Instructions to follow:
Starting at the first line of the listing below and ending at the line with "emit (updBundle s", copy each line exactly.

Records for this exercise:
/-- A CREDIT block is sent. -/
def creditSend (b : Nat) (s : Dev) : Dev :=
  if !bundleUp s b then s
  else
    let s := drain b s
    let x := getBundle s b
    emit (updBundle s b fun x => { x with freedSent := x.freed }) (.credit b (ctlBlock 0xE2 (x.counter % 4096 + x.freed * 2 ^ 12)))

/-! ## Bring-up (R461, R462) -/

/-- The lanes of a bundle that were brought up return to DETECT. -/
def relane (l : List Nat) (s : Dev) : Dev :=
  l.foldl (fun s n =>
    let st := (getLane s n).stage
    if laneMode s n = 4 && (st = .train || st = .lock || st = .exchange || st = .active) then enterDetect s n else s) s

/-- An ALIGN round: every lane index found, at the expected position. -/
def alignBlock (b : Nat) (found inPlace : Bool) (s : Dev) : Dev :=
  match (getBundle s b).state with
  | .aligning =>
    if found then
      updBundle s b fun x =>
        { x with state := .up, sent := 0, freedGot := 0, freed := 0, freedSent := 0, expect := x.peer, buffer := [], fwd := [], owed := [] }
    else s
  | .up => if inPlace then s else bundleEval (relane (bundleLanes s b) (leaveUp b .bringup s)) b
  | _ => s

/-- The key check of a CAP set. -/
def keyCheck (s : Dev) (b : Nat) : Nat :=
  if linkEnc s b then ofLe ((aesEnc (linkKey (getBundle s b)) (List.replicate 16 0)).take 4) else 0

/-- Capability words 0 to 3 that lane `n` of bundle `b` sends. -/
def capWords (s : Dev) (b n : Nat) : List Nat :=
  let c := (getBundle s b).counter
  let w0 := 1 + fldR s (rLinkCfg b) 2 0 * 2 ^ 8 + (n - 4 * b) * 2 ^ 11 + (linkEnc s b).toNat * 2 ^ 16 + (linkRole s b).toNat * 2 ^ 17
  let w1 := c % 2 ^ 48
  let w2 := c / 2 ^ 48 + keyCheck s b * 2 ^ 16
  [w0, w1, w2, crc16 (leB 6 w0 ++ leB 6 w1 ++ leB 6 w2)]

/-- The first mismatch of a received set with the lane's own, in the coding of LINK_STATUS.mismatch; 0 where it matches. -/
def capMismatch (s : Dev) (b n : Nat) (words : List Nat) : Nat :=
  let own := capWords s b n
  let o0 := nth 0 own 0
  let r0 := nth 0 words 0
  let r2 := nth 0 words 2
  let crc := crc16 ((words.take 3).flatMap (leB 6))
  firstCode [
    (nbits r0 7 0 ≠ 1, 1), (nbits r0 10 8 ≠ nbits o0 10 8, 2), (nbits r0 15 11 ≠ nbits o0 15 11, 3),
    (nbits r0 16 16 ≠ nbits o0 16 16, 4), (nbits r0 17 17 = nbits o0 17 17, 5),
    (linkEnc s b && nbits r2 47 16 ≠ keyCheck s b, 6), (nbits (nth 0 words 3) 15 0 ≠ crc, 7)]

/-- A set of CAP blocks is received on lane `n`. -/
def capBlock (n : Nat) (words : List Nat) (s : Dev) : Dev :=
  match bundleOfLane s n with
  | none => s
  | some b =>
    if (getLane s n).stage ≠ .exchange || laneMode s n ≠ 4 then s
    else
      let m := capMismatch s b n words
      if m ≠ 0 then emit (setR s (rLinkStatus b) 58 56 m) (.capAck n false)
      else
        let peer := nbits (nth 0 words 1) 47 0 + nbits (nth 0 words 2) 15 0 * 2 ^ 48
        emit (updLane (updBundle s b fun x => { x with peer }) n fun l => { l with ackSent := true }) (.capAck n true)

Solution to this task:
/-- A CREDIT block is sent. -/
def creditSend (b : Nat) (s : Dev) : Dev :=
  if !bundleUp s b then s
  else
    let s := drain b s
    let x := getBundle s b
    emit (updBundle s b fun x => { x with freedSent := x.freed }) (.credit b (ctlBlock 0xE2 (x.counter % 4096 + x.freed * 2 ^ 12)))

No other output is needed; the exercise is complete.